An analysis of the quarterly financial data reveals distinct trends in return on assets (ROA), financial leverage, and return on equity (ROE) over the reported periods.
- Return on Assets (ROA)
- The ROA data begins from the first quarter of 2021 and demonstrates a generally positive trajectory with some fluctuations. Initially, ROA was recorded at 9.95%, increasing steadily to reach a peak of 10.67% in the third quarter of 2024. Slight declines are observable following this peak, with the figure tapering to 10.03% by the second quarter of 2025. The overall pattern suggests moderate improvement in asset profitability, reflecting effective utilization of assets to generate earnings over the period.
- Financial Leverage
- Financial leverage shows significant variability across the quarters. Starting at 6.25 in the first quarter of 2020, the ratio decreased initially to a low of 4.95 in the third quarter of 2020. Subsequently, the leverage intensified sharply, reaching a maximum of 9.91 in the second quarter of 2022. Following this peak, a continuous downward trend occurs, with financial leverage declining to approximately 5.76 by the second quarter of 2025. The data indicates a period of increased borrowing or use of debt financing culminating in mid-2022, followed by a reduction in leverage, possibly reflecting strategic deleveraging or improved equity financing in later periods.
- Return on Equity (ROE)
- The ROE figures show a strong upward trend from the first quarter of 2021 through mid-2022, climbing from 56.23% to a high of 81.71%. After reaching this peak, ROE fluctuates downward with some recovery episodes but generally shows a declining trend to 57.83% in the second quarter of 2025. This pattern suggests that while shareholder returns were very robust during the early periods, they experienced a gradual moderation in later quarters. The variations in ROE could be influenced by changes in financial leverage and asset profitability, reflecting shifts in capital structure and operating performance.

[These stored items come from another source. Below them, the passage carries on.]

-- ==== Sys2Proof/Laws/Commands.lean ====
section
/-! SUPPORT. What every command keeps, said of exec: the queue, the time, the canonical memories, the generations and
the anti-rollback counters; and that it answers a next state. -/
namespace Sys2Proof.Machine

/-- What a command keeps, that of an edge or another. -/
def KeptX (s : State) (o : Host.Outcome State Fault Refusal) : Bool → Prop
  | true => KeptEO s o
  | false => KeptO s o
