@[simp] theorem cadd_clk (s : State) (u i k n : Nat) : (cadd s u i k n).clk = s.clk := rfl
@[simp] theorem cadd_free (s : State) (u i k n : Nat) : (cadd s u i k n).free = s.free := rfl
@[simp] theorem cadd_uid (s : State) (u i k n : Nat) : (cadd s u i k n).uid = s.uid := rfl
@[simp] theorem cadd_out (s : State) (u i k n : Nat) : (cadd s u i k n).out = s.out := rfl
@[simp] theorem cadd_pending (s : State) (u i k n : Nat) : (cadd s u i k n).pending = s.pending := rfl
@[simp] theorem cadd_regs (s : State) (u i k n : Nat) : (cadd s u i k n).regs = s.regs := rfl
@[simp] theorem cadd_gens (s : State) (u i k n : Nat) : (cadd s u i k n).gens = s.gens := rfl
@[simp] theorem cadd_wlatch (s : State) (u i k n : Nat) : (cadd s u i k n).wlatch = s.wlatch := rfl
@[simp] theorem cadd_rlatch (s : State) (u i k n : Nat) : (cadd s u i k n).rlatch = s.rlatch := rfl
@[simp] theorem cadd_ft (s : State) (u i k n : Nat) : (cadd s u i k n).ft = s.ft := rfl
@[simp] theorem cadd_armed (s : State) (u i k n : Nat) : (cadd s u i k n).armed = s.armed := rfl
@[simp] theorem cadd_lk (s : State) (u i k n : Nat) : (cadd s u i k n).lk = s.lk := rfl
@[simp] theorem cadd_hbm (s : State) (u i k n : Nat) : (cadd s u i k n).hbm = s.hbm := rfl
@[simp] theorem cadd_md (s : State) (u i k n : Nat) : (cadd s u i k n).md = s.md := rfl
@[simp] theorem cadd_boot (s : State) (u i k n : Nat) : (cadd s u i k n).boot = s.boot := rfl
@[simp] theorem cadd_fuses (s : State) (u i k n : Nat) : (cadd s u i k n).fuses = s.fuses := rfl
@[simp] theorem cadd_coop (s : State) (u i k n : Nat) : (cadd s u i k n).coop = s.coop := rfl
@[simp] theorem cadd_mere (s : State) (u i k n : Nat) : (cadd s u i k n).mere = s.mere := rfl
@[simp] theorem cadd_sysmem (s : State) (u i k n : Nat) : (cadd s u i k n).sysmem = s.sysmem := rfl
@[simp] theorem cadd_hp (s : State) (u i k n : Nat) : (cadd s u i k n).hp = s.hp := rfl
@[simp] theorem cadd_sreads (s : State) (u i k n : Nat) : (cadd s u i k n).sreads = s.sreads := rfl
@[simp] theorem cadd_sqs (s : State) (u i k n : Nat) : (cadd s u i k n).sqs = s.sqs := rfl
@[simp] theorem cadd_cqs (s : State) (u i k n : Nat) : (cadd s u i k n).cqs = s.cqs := rfl
@[simp] theorem cadd_eqs (s : State) (u i k n : Nat) : (cadd s u i k n).eqs = s.eqs := rfl
@[simp] theorem cadd_jobs (s : State) (u i k n : Nat) : (cadd s u i k n).jobs = s.jobs := rfl
@[simp] theorem cadd_tens (s : State) (u i k n : Nat) : (cadd s u i k n).tens = s.tens := rfl
@[simp] theorem cadd_slots (s : State) (u i k n : Nat) : (cadd s u i k n).slots = s.slots := rfl
@[simp] theorem cadd_engs (s : State) (u i k n : Nat) : (cadd s u i k n).engs = s.engs := rfl
@[simp] theorem cadd_xfers (s : State) (u i k n : Nat) : (cadd s u i k n).xfers = s.xfers := rfl
@[simp] theorem cadd_reads (s : State) (u i k n : Nat) : (cadd s u i k n).reads = s.reads := rfl
@[simp] theorem cadd_wreqs (s : State) (u i k n : Nat) : (cadd s u i k n).wreqs = s.wreqs := rfl
@[simp] theorem cadd_macs (s : State) (u i k n : Nat) : (cadd s u i k n).macs = s.macs := rfl
@[simp] theorem cadd_pkts (s : State) (u i k n : Nat) : (cadd s u i k n).pkts = s.pkts := rfl
@[simp] theorem cadd_eg (s : State) (u i k n : Nat) : (cadd s u i k n).eg = s.eg := rfl
@[simp] theorem cadd_sl (s : State) (u i k n : Nat) : (cadd s u i k n).sl = s.sl := rfl
@[simp] theorem cadd_pa (s : State) (u i k n : Nat) : (cadd s u i k n).pa = s.pa := rfl
@[simp] theorem cadd_fw (s : State) (u i k n : Nat) : (cadd s u i k n).fw = s.fw := rfl
@[simp] theorem cadd_hostq (s : State) (u i k n : Nat) : (cadd s u i k n).hostq = s.hostq := rfl
@[simp] theorem cadd_cores (s : State) (u i k n : Nat) : (cadd s u i k n).cores = s.cores := rfl
@[simp] theorem cadd_fcPulse (s : State) (u i k n : Nat) : (cadd s u i k n).fcPulse = s.fcPulse := rfl
@[simp] theorem cadd_rings (s : State) (u i k n : Nat) : (cadd s u i k n).rings = s.rings := rfl
@[simp] theorem cadd_lmem (s : State) (u i k n : Nat) : (cadd s u i k n).lmem = s.lmem := rfl
@[simp] theorem cadd_fwmem (s : State) (u i k n : Nat) : (cadd s u i k n).fwmem = s.fwmem := rfl
@[simp] theorem cadd_msgs (s : State) (u i k n : Nat) : (cadd s u i k n).msgs = s.msgs := rfl
@[simp] theorem cadd_clOff (s : State) (u i k n : Nat) : (cadd s u i k n).clOff = s.clOff := rfl
@[simp] theorem cadd_ls (s : State) (u i k n : Nat) : (cadd s u i k n).ls = s.ls := rfl
@[simp] theorem cadd_tblq (s : State) (u i k n : Nat) : (cadd s u i k n).tblq = s.tblq := rfl
@[simp] theorem cadd_dbg (s : State) (u i k n : Nat) : (cadd s u i k n).dbg = s.dbg := rfl
@[simp] theorem cadd_conns (s : State) (u i k n : Nat) : (cadd s u i k n).conns = s.conns := rfl
@[simp] theorem cadd_unk (s : State) (u i k n : Nat) : (cadd s u i k n).unk = s.unk := rfl
@[simp] theorem cadd_seals (s : State) (u i k n : Nat) : (cadd s u i k n).seals = s.seals := rfl
@[simp] theorem cadd_sx (s : State) (u i k n : Nat) : (cadd s u i k n).sx = s.sx := rfl
@[simp] theorem cadd_tl (s : State) (u i k n : Nat) : (cadd s u i k n).tl = s.tl := rfl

Overall, the data reveals that increasing financial leverage and rising ROE characterized the earlier periods, with a subsequent focus on reducing leverage and stabilizing returns on assets and equity in more recent quarters. These dynamics imply shifts in financial strategy and operational efficiency impacting profitability and risk profiles over time.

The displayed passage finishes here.